Pamela Leavey

words and pictures....

Reflections: Moving Forward

Pamela Leavey on MT Etna
On MT Etna

I’ve been working for a while now on getting back on track with my writing after spending the past nine months in a period of introspection and reflection on my life over the past seven years.

Seven years ago, this month I embarked on a mission to get a higher education certificate in Contemporary Communications, which, as I had hoped, pushed me to get my Bachelor of Arts.

I graduated from the University Of Massachusetts Amherst in May 2017 with my B.A. in Digital Communications and Writing through UMass Amherst’s life learning program, University Without Walls.

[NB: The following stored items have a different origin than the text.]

-- ==== Sys2Proof/Laws/State.lean ====
section
/-! SUPPORT. The small lemmas of tables, registers and records: what each reads as after each update. -/

namespace Sys2Proof.Machine

/-! ## Sparse tables -/

theorem look_ins_self {α : Type} (l : List (Nat × α)) (k : Nat) (v : α) : look (ins l k v) k = some v := by
  induction l with
  | nil => simp [ins, look]
  | cons c l ih =>
    obtain ⟨j, a⟩ := c
    by_cases h1 : k < j
    · simp [ins, h1, look]
    · by_cases h2 : k = j
      · simp [ins, h2, look]
      · simp [ins, h1, h2, look, ih, Ne.symm h2]

theorem look_ins_of_ne {α : Type} (l : List (Nat × α)) (k j : Nat) (v : α) (h : j ≠ k) : look (ins l k v) j = look l j := by
  induction l with
  | nil => simp [ins, look, Ne.symm h]
  | cons c l ih =>
    obtain ⟨i, a⟩ := c
    by_cases h1 : k < i
    · simp [ins, h1, look, Ne.symm h]
    · by_cases h2 : k = i
      · subst h2; simp [ins, look, Ne.symm h]
      · simp [ins, h1, h2, look, ih]

theorem look_filter {α : Type} (l : List (Nat × α)) (p : Nat → Bool) (j : Nat) :
    look (l.filter (fun c => p c.1)) j = if p j then look l j else none := by
  induction l with
  | nil => simp [look]
  | cons c l ih =>
    obtain ⟨i, a⟩ := c
    by_cases h1 : p i <;> by_cases h2 : i = j <;> simp_all [look]

theorem look_del_self {α : Type} (l : List (Nat × α)) (k : Nat) : look (del l k) k = none := by
  unfold del; rw [look_filter l (fun i => i != k)]; simp

theorem look_del_of_ne {α : Type} (l : List (Nat × α)) (k j : Nat) (h : j ≠ k) : look (del l k) j = look l j := by
  unfold del; rw [look_filter l (fun i => i != k)]; simp [h]

/-- A key reads as it was put. -/
@[simp] theorem Tab.get_put_self {α : Type} [DecidableEq α] (t : Tab α) (x : α) (k : Nat) (v : α) :
    (t.put x k v).get x k = v := by
  unfold Tab.put Tab.get
  split
  · simp [look_del_self, *]
  · simp [look_ins_self]

/-- Another key reads as before. -/
theorem Tab.get_put_of_ne {α : Type} [DecidableEq α] (t : Tab α) (x y : α) (k j : Nat) (v : α) (h : j ≠ k) :
    (t.put x k v).get y j = t.get y j := by
  unfold Tab.put Tab.get
  split
  · simp [look_del_of_ne _ _ _ h]
  · simp [look_ins_of_ne _ _ _ _ h]

/-- The empty table reads as the default everywhere. -/
@[simp] theorem Tab.get_empty {α : Type} (x : α) (k : Nat) : (Tab.empty : Tab α).get x k = x := rfl

/-! ## Register fields -/

/-- A field reads as it was set, within its width. -/
@[simp] theorem Dev.get_set_self (d : Dev) (f : Fld) (v : Nat) : (d.set f v).get f = v % 2 ^ f.w := by
  simp [Dev.set, Dev.get]

/-- A field of another place reads as before. -/
theorem Dev.get_set_of_ne (d : Dev) (f g : Fld) (v : Nat) (h : g.key ≠ f.key) : (d.set f v).get g = d.get g :=
  Tab.get_put_of_ne _ _ _ _ _ _ h

/-- Setting a field changes nothing but register fields. -/
theorem Dev.set_onlyFields (d : Dev) (f : Fld) (v : Nat) : OnlyFields d (d.set f v) [f] :=
  ⟨rfl, fun g h => d.get_set_of_ne f g v (h f (by simp))⟩

@[simp] theorem Dev.setB_eq (d : Dev) (f : Fld) (b : Bool) : d.setB f b = d.set f (b2n b) := rfl
@[simp] theorem Dev.inc_eq (d : Dev) (f : Fld) : d.inc f = d.set f (d.get f + 1) := rfl
@[simp] theorem Dev.sets_nil (d : Dev) : d.sets [] = d := rfl
@[simp] theorem Dev.sets_cons (d : Dev) (f : Fld) (v : Nat) (l : List (Fld × Nat)) : d.sets ((f, v) :: l) = (d.set f v).sets l := rfl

I was 60 years old when I finished that program in December 2016 and I knew I was not finished with school. The following month, I was enrolled at Salem State University’s Master in English – Writing program, which I completed in May 2019.

I had spent six and a half years in school. The beginning of my last semester, a year ago, I was tired and felt as though I was burnt out academically, emotionally and physically. I struggled through my last semester with an ache in my heart. The years I had spent in school were also difficult years fraught with many trials and tribulations in my personal life. I forged through despite it all, pushing back the grief of close friends passing away and the worry of struggling financially as I was in school full-time and living on student aid. My B.A., all completed online, afforded me a little more time for myself than grad school did. When I started at Salem State University, I had never attended a class on campus, and it was daunting at 60 years old. I was commuting an hour each way to classes, and I started working on campus as a writing tutor in the Mary G. Walsh Writing Center and then three semesters in I also worked as a grad assistant in the writing center.

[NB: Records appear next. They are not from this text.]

-- ==== Sys2Proof/Tests/Slice0.lean ====
section
/-! SUPPORT. Small checks of the model against the spec's own numbers, ill-formed commands that are refused, and for every obligation with hypotheses states and operands that meet them. -/

namespace Sys2Proof.Tests.Slice0

open Sys2Proof Sys2Proof.Machine

set_option Elab.async false

/-! ## Sample states and records -/

/-- The device after its release from a cold reset, answering accesses. -/
def base : Dev := ({ dev0 with rst := { dev0.rst with cold := false, perst := false } }).sets [(RST_STATUS_BOOT_DONE, 1)]

/-- The same with WH-A active. -/
def act : Dev := base.sets [(WHL_STATUS_ACTIVE, 1), (WHL_STATUS_STATE_A, 4)]

/-- A state around a device. -/
def running (d : Dev) : State := { State.reset with dev := d }

/-- The same with three blocks in service that a path can cross, IN 0 to OUT 0. -/
def lanes : Dev := act.sets [(FAB_BLK_STATUS_IN_SERVICE 0, 1), (FAB_BLK_STATUS_IN_SERVICE 32, 1), (FAB_BLK_STATUS_IN_SERVICE 64, 1)]

def entry0 : Entry :=
  { opcode := 0, asap := true, notify := false, fence := false, items := 0, user := 0, stamp := 0, arg := 0, list := 0, arg20 := 0,
    resv := false, words := [], listOk := true }
def opOf (e : Entry) : Op := newOp 0 0 e false
def op0 : Op := opOf entry0
/-- The device with an operation at the head of PF0's queue. -/
def headed (d : Dev) (o : Op) : Dev := (d.setOp o.tag (some o)).setHeads 1 [.op o.tag]
def part0 : Part := { blk := 0, cells := [(0, true, 0)], ready := false, held := false, done := false }
def xing0 : Xing :=
  { id := 1, kind := .op 0, stage := .solve, asap := true, stamp := 0, instant := 0, makes := [], unsolved := [], breaks := [], room := [],
    moves := [], restores := [], parts := [], withdrawn := [], gone := [], byPf0 := false, flips := 0 }
def tstep0 : TStep := { dwell := 1000, circs := [], codes := [] }
def table0 : Table := { owner := 0, cls := 1, prio := 0, inSet := [], outSet := [], steps := [tstep0], loadOp := none, src := [], extents := [] }
def run0 : Run :=
  { active := true, table := 0, start := 100000, first := 0, cycles := 0, keep := false, nextStep := 0, nextCyc := 0, stopAt := none,
    stopOps := [], startOp := none, cycEnd := none, firstCodes := [], ids := [], epoch := 1, held := false, noResume := false, streamed := 0 }
def sys0 : Sys :=
  { id := 5, coord := false, instant := 100000000, members := [], proposed := true, votes := [], voted := false, ready := false, why := (0, 0),
    go := false, decision := none, part := none, xing := none, propOp := none, done := false }
def frameOf (typ cls length : Nat) (words : List Nat) : Frame :=
  { typ, cls, bcast := false, length, hops := 0, src := 0, dst := 0, lseq := 0, words, crcOk := true, win := true }
def taker0 : Taker := { exch := 0, t1 := 0, t2 := 0, t3 := some 0, master := 0, steps := 0, state := 0, tick := 0 }
def regField : RegField := { fld := HST_MGMT_IPV4, acc := .rw, ok := [], staged := false, frozen := none, own := false }
def mtxReq0 : MtxReq := { req := .master 2, addr := 0, wr := none, wide := false, since := 0, aged := false, told := false }
def svyReq0 : SvyReq := { chan := 0x1800, avg := 0, raw := true, cur := 0, tag := 0, test := false }
def prop0 : Proposal := { kind := 1, seq := 1, digest := [], secs := [], wrap := 0, expiry := 1000 }
def calFF0 : CalFF := { bar := 0, cross := 0, tcBar := 0, tcCross := 0, htr := 0, measured := false, rejected := false }
/-- A frame with its payload filled with zeros, an entry and a file as they lie on the line or in host memory. -/
def rawOf (f : Frame) : RawFrame :=
  { words := frameWords { f with words := f.words ++ List.replicate (f.length / 4 - 5 - f.words.length) 0 }, win := f.win }
def rawEntry (op asap items arg : Nat) : RawEntry :=
  { raw := BitVec.ofNat 512 (op + asap * 2 ^ 8 + items * 2 ^ 16 + arg * 2 ^ 128), words := [], listOk := true }
def file0 : HostFile := { readOk := true, bytes := [] }

/-- What a disarming frame leaves. -/
def disarmed (s : State) (k : Nat) (f : Frame) : Dev :=
  let d := s.dev.consume k f
  (d.remoteMembers d.regInForce (bits (f.words.getD 0 0) 8 8)).foldl (fun d m => d.recDisarm m) d

/-- A table source of one step from IN 0 to OUT 0 and its CRC (R118). -/
def srcTail : List Byte :=
  wordBytes ([0, 0, 1] ++ List.replicate 15 0 ++ [1] ++ List.replicate 39 0 ++ [1000, 1, 0, 0])
def srcFile : HostFile := { readOk := true, bytes := wordBytes [0x54444531, 1, 1, 1, 272, crcOf srcTail] ++ srcTail }
def source0 : Source :=
  { magic := 0, format := 0, steps := 0, cls := 0, prio := 0, bytes := 0, crc := 0, resv := false, inSet := [], outSet := [], body := [] }
def check0 : Check := { chk := chk0, locked := false, bits := 0, errs := 0, losses := 0 }
def dump0 : CalDump := { at_ := 0, addr := 0, probes := Tab.empty, ff := Tab.empty, tref := Tab.empty, trig := Tab.empty }
def calFile0 : CalFile :=
  { readOk := false, formatOk := true, bytes := 0, kind := 1, band := 0, dieId := 0, crcOk := true, digestOk := true, adc := [], probes := [],
    ff := [], blocks := [], gains := [], voa := [], lamp := [] }

/-- The checks of a port, once they are a decidable fact. -/
theorem passes {d : Dev} {k : Nat} {f : Frame} {c : Nat} {sq : Bool} (n : Nat)
    (h : d.get (FRY_PORT_STATUS_STATE k) = 2 ∧ (d.fryP k).discard = false ∧ f.crcOk = true ∧ 64 ≤ f.length ∧ f.length ≤ 1024
      ∧ f.length % 8 = 0 ∧ typeRow f.typ = some (c, n, sq) ∧ (sq = true → f.lseq % 4096 = (d.fryP k).rx ∧ (d.fryP k).rx < 4096)
      ∧ f.cls = c ∧ (c < 3 → f.win = true) ∧ lengthOk f.typ f.length = true ∧ (f.typ = 0x20 → d.safetyA k = true)) :
    Passes d k f c sq :=
  ⟨h.1, h.2.1, h.2.2.1, h.2.2.2.1, h.2.2.2.2.1, h.2.2.2.2.2.1, ⟨n, h.2.2.2.2.2.2.1⟩, h.2.2.2.2.2.2.2⟩
theorem good_frame {d : Dev} {k : Nat} {f : Frame} {c : Nat} {sq : Bool} (n : Nat)
    (h : (d.get (FRY_PORT_STATUS_STATE k) = 2 ∧ (d.fryP k).discard = false ∧ f.crcOk = true ∧ 64 ≤ f.length ∧ f.length ≤ 1024
      ∧ f.length % 8 = 0 ∧ typeRow f.typ = some (c, n, sq) ∧ (sq = true → f.lseq % 4096 = (d.fryP k).rx ∧ (d.fryP k).rx < 4096)
      ∧ f.cls = c ∧ (c < 3 → f.win = true) ∧ lengthOk f.typ f.length = true ∧ (f.typ = 0x20 → d.safetyA k = true))
      ∧ (linkLocal f.typ = true ∨ f.bcast = false ∧ f.dst = d.moduleId)) :
    GoodFrame d k f c sq :=
  ⟨passes n h.1, h.2⟩
theorem admittable {d : Dev} {o : Op} {n : Nat}
    (h : d.op o.tag = some o ∧ (d.atDecision (queueOf o.ring)).op o.tag = some o ∧ o.ring ≤ 64 ∧ o.fn < 64 ∧ o.entry.items < 2 ∧ d.acting = true
      ∧ (d.atDecision (queueOf o.ring)).admissible o.tag n = true ∧ (atHead d o).checks o = 0) : Admittable d o n := h

/-- What a solve or a compilation found. -/
def routeOf : Solved → Route
  | .route r _ _ => r
  | .refused _ => ⟨0, 0, 0, 0⟩
def movesOf : Solved → List (Nat × Route)
  | .route _ mv _ => mv
  | .refused _ => []
def roomOf : Solved → List Nat
  | .route _ _ rm => rm
  | .refused _ => []
def stepsOf : Except Nat (List TStep) → List TStep
  | .ok l => l
  | .error _ => []

/-- A round in which every sensor reads 25.00 degC. -/
def evenRaws : List (Option Int) := List.replicate 110 (some 2500)
/-- 792 self-calibration results of offset 0 and gain 0, as the factory set after reset has them. -/
def adcResults : List (Int × Nat) := List.replicate 792 (0, 0)
/-- A table of more steps than the step cache holds. -/
def longTable : Table := { table0 with steps := List.replicate 8193 tstep0 }
theorem long_steps : 8192 < longTable.steps.length := by
  rw [show longTable.steps = List.replicate 8193 tstep0 from rfl, List.length_replicate]
  decide

theorem live_of {s : State} (h : s.held = false) : s.live := h
theorem answers_of {s : State} (h : s.held = false ∧ s.dev.on RST_STATUS_BOOT_DONE = true) : s.answers := h

/-- No reach runs. -/
theorem idle_reaches (n : Nat) : (running base).dev.reachState n ≠ 2 := by
  have h : (running base).dev.get CAL_REACH_STATE = 0 := by decide +kernel
  simp [Dev.reachState, h, bits]
theorem idle_reaches2 (n : Nat) : ((base.putTkt 0 { tkt0 with state := 3, valid := true, dst := 496 })).reachState n ≠ 2 := idle_reaches n
theorem no_proposal (p : Proposal) (h : base.tps.prop = some p) : 1 ≠ p.seq := by cases h
theorem gw_idle (c : Nat) (_ : c = 2 * 11 ∨ c = 2 * 11 + 1) : (base.gw c).todo = [] ∧ (base.gw c).prog = [] := ⟨rfl, rfl⟩
theorem adc_fit (i : Nat) (x : Int × Nat) (h : adcResults[i]? = some x) : adcFits ((base.cal.factory).get adc0 i) x = true := by
  have m : x = (0, 0) := List.eq_of_mem_replicate (List.mem_of_getElem? h)
  subst m
  show adcFits adc0 (0, 0) = true
  decide
theorem even_values (i : Nat) (h : i < 110) :
    ∃ y : Int, evenRaws.getD i none = some y ∧ -32768 < y ∧ y < 11000 ∧ y < sgn 16 (base.get THM_CFG_WARN) :=
  ⟨2500, by rw [evenRaws, List.getD_eq_getElem?_getD, List.getElem?_replicate, if_pos h]; rfl, by decide +kernel⟩
/-- The median of equal values is that value. -/
theorem median_even (v : Int) (l : List Int) (h : ∀ x ∈ l, x = v) (hn : l ≠ []) : median2 l = 2 * v := by
  have g : ∀ k < (l.mergeSort (fun a b => decide (a ≤ b))).length, (l.mergeSort (fun a b => decide (a ≤ b))).getD k 0 = v := by
    intro k hk
    rw [List.getD_eq_getElem?_getD, List.getElem?_eq_getElem hk]
    exact h _ (List.mem_mergeSort.mp (List.getElem_mem hk))
  have p : 0 < (l.mergeSort (fun a b => decide (a ≤ b))).length := by
    rw [List.length_mergeSort]
    exact List.length_pos_of_ne_nil hn
  unfold median2
  simp only
  split
  · rw [g _ (by omega)]
  · rw [g _ (by omega), g _ (by omega)]
    omega

/-- A round in which every sensor reads the same breaks none. -/
theorem even_breaks (d : Dev) : d.breaking evenRaws = [] := by
  have w : ∀ j x, d.working evenRaws j = some x → x = 2500 := by
    intro j x h
    unfold Dev.working evenRaws at h
    split at h
    · cases h
    · rw [List.getD_eq_getElem?_getD, List.getElem?_replicate] at h
      split at h <;> simp at h
      exact h.symm
  have md : ∀ l m, medianOf (d.working evenRaws) l = some m → m = 5000 := by
    intro l m h
    unfold medianOf at h
    simp only at h
    split at h
    · cases h
    · rename_i hv
      rw [median_even 2500 _ (fun x hx => by
        obtain ⟨j, _, hj⟩ := List.mem_filterMap.mp hx
        exact w j x hj) (by simpa using hv)] at h
      simpa using h.symm
  have nb : ∀ i m, neighbours4 (d.working evenRaws) i = some m → m = 10000 := by
    intro i m h
    unfold neighbours4 at h
    split at h
    · simp only [Option.map_eq_some_iff] at h
      obtain ⟨k, hk, rfl⟩ := h
      rw [md _ _ hk]
      rfl
    · split at h
      · simp only [Option.map_eq_some_iff] at h
        obtain ⟨k, hk, rfl⟩ := h
        rw [md _ _ hk]
        rfl
      · generalize (if i = 108 then 109 else 108) = j at h
        simp only at h
        split at h
        · cases h
        · rename_i hv
          rw [median_even 5000 _ (fun x hx => by
            rcases List.mem_append.mp hx with hx | hx
            · simp only [Option.mem_toList, Option.map_eq_some_iff] at hx
              obtain ⟨k, hk, rfl⟩ := hx
              rw [w _ _ hk]
              rfl
            · simp only [Option.mem_toList] at hx
              exact md _ _ hx) (by simpa using hv)] at h
          simpa using h.symm
  unfold Dev.breaking
  apply List.filter_eq_nil_iff.mpr
  intro i hi
  rw [evenRaws, List.getD_eq_getElem?_getD, List.getElem?_replicate, if_pos (List.mem_range.mp hi)]
  simp only [Option.getD_some, Bool.and_eq_true, not_and]
  intro _
  split
  · rename_i m hm
    rw [nb i m hm]
    simp
  · decide
theorem no_steps {d : Dev} {n : Nat} (h : d.allXings = []) : d.stepsAhead n = [] := by simp [Dev.stepsAhead, h]
theorem plain_of {d : Dev} (h : ∀ g, g < 65 → d.on (RING_CFG_SQ_COH g) = false) : d.plainRings := h
theorem reached_of {s : State} {r : Requester} {off : Nat} (h : s.held = false ∧ (s.dev.on RST_STATUS_BOOT_DONE = true ∨ debugTst r off = true)
    ∧ canName r off = true ∧ s.dev.respAt off = 0) : Reached s r off := h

The universe kept testing me throughout my time at Salem State. At the end of the Spring 2018 semester I became homeless when the house I was renting an apartment in went up for sale and I couldn’t find anything in the Amesbury, Massachusetts area that I could afford. During the five months I was homeless, I stayed with a cousin in Newburyport, Massachusetts who is 14 years older than me. It wasn’t an ideal situation for either of us, but I was off the streets and I was grateful for that.

As the beginning of the Fall 2018 semester was drawing close, I ended up having hernia surgery, and three days later my eldest sister, 83 years old, had surgery for a twisted colon. She passed away four days later on September 4, 2018, my first day back at work on campus. I was completely racked by grief when she passed, but I kept forging forward. Much of the first few weeks or more of that semester were a blur. Later in the month I flew to North Carolina for my sister’s funeral and reunited with her three daughters and my two sisters. Then three weeks after that I finally moved into my own place in Salisbury, Massachusetts. Exhausted and distraught, stretched to the max with anxiety and depression I took a week break from school to rest and returned to tough out the semester and my toughest class in the M.A. program, Theory and Criticism of Literature.

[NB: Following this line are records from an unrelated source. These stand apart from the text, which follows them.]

-- ==== Sys2Proof/Laws/Access.lean ====
section
/-! SUPPORT. The laws of bounded access, of the registers in memory, and of the layout. -/

namespace Sys2Proof.Machine

/-! ### The layout (spec/20_memory.md R51, R52) -/

theorem memSize_ge (c : Config) : 0x0400 ≤ memSize c := by
  have := c.memSize.property
  unfold memSize
  omega

theorem memSize_le (c : Config) : memSize c ≤ 0x10000 := by
  have := c.memSize.property
  unfold memSize
  omega

theorem displayAddr_toNat (c : Config) : (BitVec.ofNat 16 (displayAddr c)).toNat = displayAddr c := by
  have := memSize_le c
  unfold displayAddr
  rw [BitVec.toNat_ofNat, Nat.mod_eq_of_lt (by omega)]

theorem vAddr_lt (c : Config) (x : Nibble) : vAddr c x < memSize c := by
  have := memSize_ge c
  have := x.isLt
  unfold vAddr varAddr
  omega

theorem varAddr_le_vAddr (c : Config) (x : Nibble) : varAddr c ≤ vAddr c x := Nat.le_add_right ..

theorem vAddr_lt_bankEnd (c : Config) (x : Nibble) : vAddr c x < varAddr c + 16 := by
  have := x.isLt
  unfold vAddr
  omega

@[simp] theorem vAddr_inj (c : Config) (x y : Nibble) : vAddr c x = vAddr c y ↔ x = y := by
  simp [vAddr, BitVec.toNat_inj]

/-- The work area lies inside memory, so phase one's write cannot fault. -/
theorem workArea_inside (c : Config) : workAddr c + 32 ≤ memSize c := by
  have := memSize_ge c
  unfold workAddr
  omega

/-- The random table lies inside memory, so `CXKK`'s read cannot fault (spec/45_random.md R180). -/
theorem rndTable_inside (c : Config) (j : Byte) : rndTableAddr + j.toNat + 1 ≤ memSize c := by
  have := memSize_ge c
  have := j.isLt
  unfold rndTableAddr
  omega

/-! ### Bounded access (R54, R55) -/

theorem checkBounds_ok {a n : Nat} {d : Dir} {s : State} (h : a + n ≤ memSize s.cfg) :
    checkBounds a n d s = .ok () := if_neg (by omega)

theorem checkBounds_error {a n : Nat} {d : Dir} {s : State} (h : memSize s.cfg < a + n) :
    checkBounds a n d s = .error (.memoryBounds a n d) := if_pos h

theorem memRead_ok {a n : Nat} {s : State} (h : a + n ≤ memSize s.cfg) :
    memRead a n s = .ok (s.mem.readBytes a n) := by
  simp [memRead, checkBounds_ok h, bind, Except.bind, pure, Except.pure]

theorem memRead_error {a n : Nat} {s : State} (h : memSize s.cfg < a + n) :
    memRead a n s = .error (.memoryBounds a n .read) := by
  simp [memRead, checkBounds_error h, bind, Except.bind]

theorem memReadWord_ok {a : Nat} {s : State} (h : a + 2 ≤ memSize s.cfg) :
    memReadWord a s = .ok (s.mem.readWord a) := by
  simp [memReadWord, checkBounds_ok h, bind, Except.bind, pure, Except.pure]

theorem memReadWord_error {a : Nat} {s : State} (h : memSize s.cfg < a + 2) :
    memReadWord a s = .error (.memoryBounds a 2 .read) := by
  simp [memReadWord, checkBounds_error h, bind, Except.bind]

theorem memWrite_ok {a : Nat} {bs : List Byte} {s : State} (h : a + bs.length ≤ memSize s.cfg) :
    memWrite a bs s = .ok { s with mem := s.mem.writeBytes a bs } := by
  simp [memWrite, checkBounds_ok h, bind, Except.bind, pure, Except.pure]

theorem memWrite_error {a : Nat} {bs : List Byte} {s : State} (h : memSize s.cfg < a + bs.length) :
    memWrite a bs s = .error (.memoryBounds a bs.length .write) := by
  simp [memWrite, checkBounds_error h, bind, Except.bind]

/-- Everything a bounded write can answer. -/
theorem memWrite_cases (a : Nat) (bs : List Byte) (s : State) :
    (a + bs.length ≤ memSize s.cfg ∧ memWrite a bs s = .ok { s with mem := s.mem.writeBytes a bs }) ∨
    (memSize s.cfg < a + bs.length ∧ memWrite a bs s = .error (.memoryBounds a bs.length .write)) := by
  rcases Nat.lt_or_ge (memSize s.cfg) (a + bs.length) with h | h
  · exact .inr ⟨h, memWrite_error h⟩
  · exact .inl ⟨h, memWrite_ok h⟩

/-- Everything a bounded read can answer. -/
theorem memRead_cases (a n : Nat) (s : State) :
    (a + n ≤ memSize s.cfg ∧ memRead a n s = .ok (s.mem.readBytes a n)) ∨
    (memSize s.cfg < a + n ∧ memRead a n s = .error (.memoryBounds a n .read)) := by
  rcases Nat.lt_or_ge (memSize s.cfg) (a + n) with h | h
  · exact .inr ⟨h, memRead_error h⟩
  · exact .inl ⟨h, memRead_ok h⟩

/-- Everything a bounded word read can answer. -/
theorem memReadWord_cases (a : Nat) (s : State) :
    (a + 2 ≤ memSize s.cfg ∧ memReadWord a s = .ok (s.mem.readWord a)) ∨
    (memSize s.cfg < a + 2 ∧ memReadWord a s = .error (.memoryBounds a 2 .read)) := by
  rcases Nat.lt_or_ge (memSize s.cfg) (a + 2) with h | h
  · exact .inr ⟨h, memReadWord_error h⟩
  · exact .inl ⟨h, memReadWord_ok h⟩

/-! ### Registers in memory (spec/10_state.md R20, R21) -/

@[simp] theorem v_setV (s : State) (x y : Nibble) (b : Byte) :
    (s.setV x b).v y = if y = x then b else s.v y := by
  simp [State.v]

theorem read_setV_outside (s : State) (x : Nibble) (b : Byte) {a : Nat}
    (h : ¬(varAddr s.cfg ≤ a ∧ a < varAddr s.cfg + 16)) : (s.setV x b).mem.read a = s.mem.read a := by
  have h1 := varAddr_le_vAddr s.cfg x
  have h2 := vAddr_lt_bankEnd s.cfg x
  rw [State.setV_mem, Memory.read_write, if_neg]
  rintro rfl
  exact h ⟨h1, h2⟩

/-- A register read depends on memory and the configuration only. -/
theorem v_congr {s t : State} (hm : t.mem = s.mem) (hc : t.cfg = s.cfg) (x : Nibble) : t.v x = s.v x := by
  simp [State.v, hm, hc]

@[simp] theorem v_report (s : State) (c : Nat) (x : Nibble) : (s.report c).v x = s.v x := rfl

@[simp] theorem v_skip (s : State) (x : Nibble) : s.skip.v x = s.v x := rfl

@[simp] theorem v_polled (s : State) (x : Nibble) : s.polled.v x = s.v x := rfl

@[simp] theorem v_soundEdge (s : State) (old new : Byte) (x : Nibble) : (soundEdge old new s).v x = s.v x :=
  v_congr (by simp) (by simp) x

@[simp] theorem v_skipIf (s : State) (c : Bool) (e : Bool → CycEntry) (x : Nibble) :
    (skipIf c e s).v x = s.v x := v_congr (by simp) (by simp) x

/-- The registers after a logic instruction's flag rule (spec/43_arith.md R145, decision D14). -/
theorem v_logicFlag (s : State) (x : Nibble) :
    (logicFlag s).v x = if x = 0xF ∧ s.cfg.logicVf = .reset then 0 else s.v x := by
  unfold logicFlag
  cases h : s.cfg.logicVf <;> simp

theorem read_logicFlag_outside (s : State) {a : Nat}
    (h : ¬(varAddr s.cfg ≤ a ∧ a < varAddr s.cfg + 16)) : (logicFlag s).mem.read a = s.mem.read a := by
  unfold logicFlag
  split
  · rfl
  · exact read_setV_outside s _ _ h

/-- The registers after a result and a flag are written: the flag survives in `VF` (R141). -/
theorem v_setResultFlag (s : State) (x : Nibble) (r : Byte) (f : Bool) (y : Nibble) :
    (setResultFlag x r f s).v y = if y = 0xF then flagByte f else if y = x then r else s.v y := by
  simp [setResultFlag]

theorem read_setResultFlag_outside (s : State) (x : Nibble) (r : Byte) (f : Bool) {a : Nat}
    (h : ¬(varAddr s.cfg ≤ a ∧ a < varAddr s.cfg + 16)) :
    (setResultFlag x r f s).mem.read a = s.mem.read a := by
  rw [setResultFlag, read_setV_outside _ _ _ (by simpa using h), read_setV_outside _ _ _ h]

end Sys2Proof.Machine
end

Throughout my M.A. I developed a desire to continue on academically either pursuing and MFA in Creative Writing or a PhD in English Comp. I had planned to work on my applications for my next goal during that fall semester and over winter break. But come winter break, I had not even begun to work on applications, and I realized that I was woefully prepared to apply for either. I felt defeated in my ability to move forward. I returned to school in January 2019 to complete my M.A. and my graduate creative writing manuscript (thesis). At that point my goal was simply to finish and get out of school. When all was said and done, my manuscript submitted, and I had passed a French reading proficiency test, I graduated in May feeling disheartened rather than elated by my success despite so many obstacles.

What followed my graduation was a lot of resting, soul searching and little overseas travel, to Sicily. I went up the volcano — Mt Etna and I came home to search for a job. 

MT Etna, 6500 feet
Catania, Sicily
September 2019

The job search has been difficult, and after more soul searching and introspection, I applied to one of the MFA programs on January 17 that I had intended to apply to a year ago. I have to say that applying to school two days ago lifted me up and made me feel as though I was back on track. I have one more school to apply to in the next few weeks. Come what may, I hope to be back in school again soon, not only working on my MFA in Creative Writing but also working as a teaching assistant at whichever school I land at.